BEGIN Supplied material

/-! ### Ports (R303, R533, R541) -/

/-- The sides of a die route entry, primary and detour, in die dimension order, column first and then row (R303). -/
def dieSides (d dest : Nat) : Nat × Nat :=
  let col := fun d => d % 4
  let east := fun (a b : Nat) => if a < b then 1 else 3
  let south := fun (a b : Nat) => if a < b then 2 else 0
  if d = 8 then (let w := if dest < 8 then (if col dest < 2 then 0 else 1) else dest - 9; (w, 1 - w))
  else if dest = 9 then (3, 3)
  else if dest = 10 then (1, 1)
  else
    let gate := if dest = 8 then (if col d < 2 then 5 else 6) else dest
    let c := if col d = col gate then none else some (east (col d) (col gate))
    let r := if d / 4 = gate / 4 then none else some (south (d / 4) (gate / 4))
    match c, r with
    | some x, some y => (x, y)
    | some x, none => (x, x)
    | none, some y => (y, y)
    | none, none => (2, 2)
/-- The side by which packets of a die for another leave with the bridges in service: the primary, or with `det` the detour where no bridge of the
primary is; a port die uses the side toward the destination's row (R303). -/
def sideUsed (s : State) (det : Bool) (d e : Nat) : Option Nat :=
  let up := fun i => inService s d i != 0
  if 8 < d then (if up ((if e < 8 then e / 4 else 1)) then some (if e < 8 then e / 4 else 1) else none)
  else
    let r := dieSides d e
    if up r.1 then some r.1 else if det && up r.2 then some r.2 else none
/-- Which side a packet for a die waits for next while it holds which: dependencies among bridge sides, as pairs of die and side (R303). -/
def sideDeps (s : State) (det : Bool) : List ((Nat × Nat) × (Nat × Nat)) :=
  bridgeSides.flatMap (fun x => (List.range 11).filterMap (fun e =>
    if e = x.1 ∨ sideUsed s det x.1 e ≠ some x.2 then none
    else (across x.1 x.2).bind (fun y => if y.1 = e then none else (sideUsed s det y.1 e).map (fun z => (x, (y.1, z))))))
/-- No cycle of dependencies: taking away, again and again, those that lead to a side nothing is waited for at leaves none. -/
def acyclic (l : List ((Nat × Nat) × (Nat × Nat))) : Bool :=
  ((List.range 44).foldl (fun l _ => l.filter (fun e => l.any (fun g => g.1 == e.2))) l).isEmpty
/-- Release 3 uses detours only where the routes then form no cycle; else the dies they would reach are unreachable (R303). -/
def useDetours (s : State) : Bool := acyclic (sideDeps s true)
/-- A die's route table and bridge masks under a bank, computed from CLOSURE_MAP, and the primary and alternate links of its footpath hub, laid beside the
bridges (R318); the detour is enabled where no bridge of the primary side is in service (log entry 36). -/
def dieRoutes (s : State) (det : Bool) (d b : Nat) : State :=
  let links := if d > 8 then [] else (List.range 11).filterMap (fun e => if e = d then none else some (e, (dieSides d e).1 + 4 * (dieSides d e).2))
  let s := setNet s d { net s d with foot := links }
  let s := if d > 8 then s else
    (List.range 11).foldl (fun s e =>
      if e = d then s
      else
        let r := dieSides d e
        let det := det && inService s d r.1 == 0 && inService s d r.2 != 0
        wr s (diePage .sign d) (0x80 + 0x40 * b + 4 * e) (r.1 + 4 * r.2 + 16 * b2n det)) s
  (bridgeSides.filter (fun e => e.1 == d)).foldl (fun s e => fdSet s ⟨.brdg, d, e.2⟩ (fBRDG_ACTIVE_ACT0.sub b) (inService s d e.2)) s
/-- Every interface injects under an epoch at once, there being no packet (R533). -/
def flipNow (s : State) (e : Nat) : State :=
  let s := signAll (signAll (signAll s (fSIGN_EPCTL_RETIRE0.sub e) 0) (fSIGN_EPCTL_RETIRE0.sub (1 - e)) 1) fSIGN_STATUS_INJ_EPOCH e
  let s := interfaces.foldl (fun s i => flipAt s (i / 256) (i % 256) e) s
  [9, 10].foldl (fun s k => fdSet (fdSet (fdSet s (xPage k) fXTAB_STATUS_INJ_XEPOCH e) (xPage k) (fXTAB_XCTL_RETIRE0.sub e) 0) (xPage k) (fXTAB_XCTL_RETIRE0.sub (1 - e)) 1) s
def setDevice (s : State) (dev : Nat) : State :=
  let s := signAll s fSIGN_SELF_DEVICE dev
  [9, 10].foldl (fun s k => fdSet s (xPage k) fXTAB_SELF_DEVICE dev) s
def enablePorts (s : State) : State :=
  (List.range 40).foldl (fun s p => if closed s (cmPort p) then s else portEnable (fdSet s (portPage p) fPORT_CTL_ENABLE 1) p) s
/-- PORT_START: the record restored, or WAITFAB; ports whose record `valid` names train from it. -/
def portStart (s : State) (valid : Nat) : State :=
  if stepNo s ≠ 7 then s
  else match s.flash.fab with
    | none => endStep (fdSet s aon fAON_READY_WAITFAB 1) 7
    | some f =>
      let s := setHost (setDevice s f.dev) { (setDevice s f.dev).host with dev := true, bank := true }
      let s := [9, 10].foldl (fun s d => setRoutes s d { ent := f.ent.foldl (fun t e => tput t (1024 + e.1 % 1024) e.2) (routesOf s d).ent, stage := [] }) s
      let s := (List.range 40).foldl (fun s p => wr s (portPage p) fPORT_EXPECT_DEVICE.off (tget 0 f.expect p).toNat) s
      let det := useDetours s
      let s := flipNow ((List.range 11).foldl (fun s d => dieRoutes s det d 1) s) 1
      let full := fb s aon fAON_START_CFG_FULLTRAIN || fb s aon fAON_READY_TK
      let s := (List.range 40).foldl (fun s p =>
        let rec_ := s.flash.portRec.find? (fun e => e.1 == p)
        let ok := bit valid p && rec_.isSome && !full && !closed s (cmPort p)
        let s := match rec_ with | some (_, w) => setPort s p { port s p with words := w.1, recBase := none, recOk := ok, recPeer := some w.2 } | none => s
        let s := if ok then fdSet s aon fAON_START_STAT_PORTREC (fd s aon fAON_START_STAT_PORTREC + 1) else s
        fdSet s (portPage p) fPORT_CTL_FULLTRAIN (b2n (!ok))) s
      enablePorts (fdSet s aon fAON_START_STAT_FABREC 1)
/-- TK_PORT_SOAK: lanes that failed are retrained once, a second failure closes them: `bad`, `worse` as port and lanes. -/
def tkPortSoak (s : State) (bad worse : List (Nat × Nat)) : State :=
  if stepNo s ≠ 7 ∨ !fb s aon fAON_READY_TK then s
  else
    let s := bad.foldl (fun s e => if pState s e.1 = 3 then setPState s e.1 2 else s) s
    worse.foldl (fun s e => (List.range 9).foldl (fun s l => if bit e.2 l then closeUnit s (4 + 2 ^ 8 * e.1 + 2 ^ 16 * l) else s) s) s
/-- Every port that is not closed is UP. -/
def portsUp (s : State) : Bool := (List.range 40).all (fun p => isUp s p || closed s (cmPort p))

END Supplied material

▸ The task
All that is needed is the exact run of lines above from the line containing "else if dest = 10 then (1, 1)" through the line containing "def sideUsed (s", both of them included.

▸ Finished task
  else if dest = 10 then (1, 1)
  else
    let gate := if dest = 8 then (if col d < 2 then 5 else 6) else dest
    let c := if col d = col gate then none else some (east (col d) (col gate))
    let r := if d / 4 = gate / 4 then none else some (south (d / 4) (gate / 4))
    match c, r with
    | some x, some y => (x, y)
    | some x, none => (x, x)
    | none, some y => (y, y)
    | none, none => (2, 2)
/-- The side by which packets of a die for another leave with the bridges in service: the primary, or with `det` the detour where no bridge of the
primary is; a port die uses the side toward the destination's row (R303). -/
def sideUsed (s : State) (det : Bool) (d e : Nat) : Option Nat :=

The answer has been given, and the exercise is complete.